The SAMHA report also cited a study from the Youth Risk Behavior Survey (YRBS), cigarette smoking among students under the age of 18 declined from 34.8 percent in 1995 to 19.5 percent in 2009. The decline in cigarette smoking among minors was brought by different factors, including the negative advertisements featuring health problems associated with smoking, and higher prices in tobacco products due to tax increases, among others additions to the Synar program. The United States Surgeon General pushed for more initiatives in encouraging young Americans to stay away from smoking tobacco last March.
According to Susan Marsiglia Gray, head of the Synar program, there is a lower chance for kids to become smokers when they become adults, if they are prevented from smoking before turning 18. She said, “By reducing retail access, we’re reducing one of the ways that kids can get introduced to tobacco and become smokers. Reducing retail access is an important part of a comprehensive tobacco control program, but it’s only one piece.” She emphasized the need for states to get involved in different initiatives in controlling tobacco, such as increasing tobacco taxes, enacting smoking bans and launching anti-smoking campaigns.
On the other hand, the United States Centers for Disease Control and Prevention reported that cigarette smoking among adults declined by 2.5 percent from 2010 to 2011, but the percentage of adults consuming other smoked tobacco products increased by 17 percent during the same period.

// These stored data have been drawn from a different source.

-- ==== Sys2Proof/Machine/Cdr.lean ====
section
/-! DEFINITION. The Clock Drive (spec/11): move queues, profile ticks, group moves, microstep addresses, coil current,
encoders, stalls, stops and homing. -/

namespace Sys2Proof.Machine

def xMin : Int := -(2 ^ 47)
def xMax : Int := 2 ^ 47 - 1

/-- A value in its signed 48-bit register (R358, R359); one beyond the register's range leaves a value the manual does not
state (notes/assumptions 113). -/
def pos48 (v : Int) : Int := if xMin ≤ v ∧ v ≤ xMax then v else toSigned 48 (Config.posOver v % 2 ^ 48)

/-! ## Pushes (R360) -/

/-- Target of the staged move (R359, R360). -/
def State.pushTarget (s : State) (x : Nat) (rel : Bool) : Int :=
  let t := toSigned 48 (s.reg64 (R.CDRx_MTGT x) % 2 ^ 48)
  let base := match (s.axis x).queue.getLast? with
    | some m => m.tgt
    | none => (s.axis x).x
  sat (if rel then base + t else t) xMin xMax

/-- The staged move with the flags of an MCTL word. -/
def State.stagedMove (s : State) (x : Nat) (w : Word) : Move :=
  let n := w.toNat
  { tgt := s.pushTarget x (bit n 1), vel := (s.reg (R.CDRx_MVEL x)).toNat, acc := (s.reg (R.CDRx_MACC x)).toNat,
    dec := (s.reg (R.CDRx_MDEC x)).toNat, jrk := (s.reg (R.CDRx_MJRK x)).toNat, tag := bits n 15 8,
    home := bit n 4, group := bit n 3, blend := bit n 2 }

/-- A push is ignored for a reason other than a full queue (R360, R394, R532). -/
def State.pushRejected (s : State) (x : Nat) : Bool :=
  [R.CDRx_MVEL x, R.CDRx_MACC x, R.CDRx_MDEC x, R.CDRx_MJRK x].any (fun a => s.reg a == 0) ||
  (s.axis x).st == 3 || !s.axisEn x || s.chr.safe || s.scanAxis == some x

/-- Push the staged move, or ignore the push. -/
def State.push (s : State) (x : Nat) (w : Word) : State :=
  let full := decide (8 ≤ (s.axis x).queue.length)
  let rej := s.pushRejected x
  if full || rej then (s.evtIf full (P.CDRx x) 12).evtIf rej (P.CDRx x) 13
  else s.setAxis x { s.axis x with queue := (s.axis x).queue ++ [s.stagedMove x w] }

/-- A write of CDRx_MCTL: the flags are kept, and PUSH = 1 pushes the move. -/
def State.mctlWrite (s : State) (x : Nat) (w : Word) : State :=
  (s.setReg (R.CDRx_MCTL x) (w &&& 0xFF1E#32)).when (bit w.toNat 0) (fun s => s.push x w)

def execMovePush (x : Nat) (w : Word) (s : State) : Host.Outcome State Fault Refusal :=
  .next (if x < 4 then s.hostWrite (P.CDRx x) (fun s => s.mctlWrite x (w ||| 1#32)) else s)

/-! ## Starting moves (R362, R364, R365, R374) -/

/-- A move starts on one axis: its M values apply, SCALE returns to 256 and the wake delay begins when SCALE was
reduced. -/
def State.startOne (s : State) (x : Nat) (m : Move) : State :=
  let s := s.applyPage .m (P.CDRx x)
  let a := s.axis x
  let zero := m.tgt * 2 ^ 32 == a.pos && !m.own
  let wake := decide (a.scale < 256) && s.fld (R.CDRx_CUR x) F.CDRx_CUR.TWAKE != 0 && !zero
  s.setAxis x { a with
    cur := some m, st := if m.home then 5 else 2, decided := false, joint := false, scale := 256, fallAt := none,
    held := false, waking := wake, wakeAt := s.now + s.fld (R.CDRx_CUR x) F.CDRx_CUR.TWAKE * 100000000,
    released := false }

/-- Does a move run as a member of a group (R364, R383)? -/
def State.runsInGroup (s : State) (x : Nat) (m : Move) : Bool := m.group && !m.home && (s.groupOfAxis x).isSome

/-- The axis can start the move at the head of its queue, apart from the condition of R365. -/
def Axis.idle (a : Axis) : Bool := a.cur.isNone && (a.st == 1 || a.st == 4)

/-- The head moves of all members of a group, when every member has a GROUP move in front and can start. -/
def State.groupHeads (s : State) (g : Nat) (chk : Axis → Bool) : Option (List (Nat × Move)) :=
  (s.groupMembers g).foldr (fun x l =>
    match l, (s.axis x).queue with
    | some l, m :: _ => if m.group && !m.home && chk (s.axis x) then some ((x, m) :: l) else none
    | _, _ => none) (some [])

/-- The member with the largest distance, the lowest of equal ones. -/
def masterOfMembers : List (Nat × (Int × Int)) → Nat × (Int × Int)
  | [] => (0, (0, 0))
  | m :: l => l.foldl (fun b (c : Nat × Int × Int) => if b.2.2.natAbs < c.2.2.natAbs then c else b) m

/-- Start a group move from the members' present positions. The master's profile starts at t0 with speed v0. -/
def State.groupBegin (s : State) (g : Nat) (l : List (Nat × Move)) (t0 v0 : Rat) : State :=
  let mem := l.map (fun (e : Nat × Move) => (e.1, ((s.axis e.1).x, e.2.tgt - (s.axis e.1).x)))
  let ms := masterOfMembers mem
  let s := foldS (fun (s : State) (e : Nat × Move) =>
    let a := s.axis e.1
    (s.setAxis e.1 { a with queue := a.queue.drop 1 }).startOne e.1 e.2) s l
  let a := s.axis ms.1
  let s := match a.cur with
    | some m => s.setAxis ms.1 { a with plan := some (planMove t0 (a.x : Rat) v0 m) }
    | none => s
  { s with cdr := { s.cdr with groups := tabIns s.cdr.groups g { master := ms.1, members := mem } } }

The U.S. Centers for Disease Control and Prevention (CDC) said that a large increase in the consumption of cigars and loose tobacco products offset the decline in cigarette consumption last year. Adult cigarette consumption fell 2.5 percent between 2010 and 2011, but consumption of other forms of smoked tobacco products increased more than 17 percent in the same period, according to the report, which highlighted disparities in taxes and classifications for tobacco products as part of the reason for the increase
Tobacco manufacturers in the United States, such as Altria Group, Inc. (NYSE:MO) and Reynolds American, Inc.(NYSE:RAI), reported strong earnings during the second quarter of 2012, despite the different challenges confronting the tobacco industry including health concerns, tax hikes, smoking bans, negative advertisements on smoking, and strong competition.
Altria Group, Inc. (NYSE:MO) reported implementing different business strategies to maintain its profitability by introducing new products at lower prices. The company highlighted sales growth in discounted and smokeless tobacco products.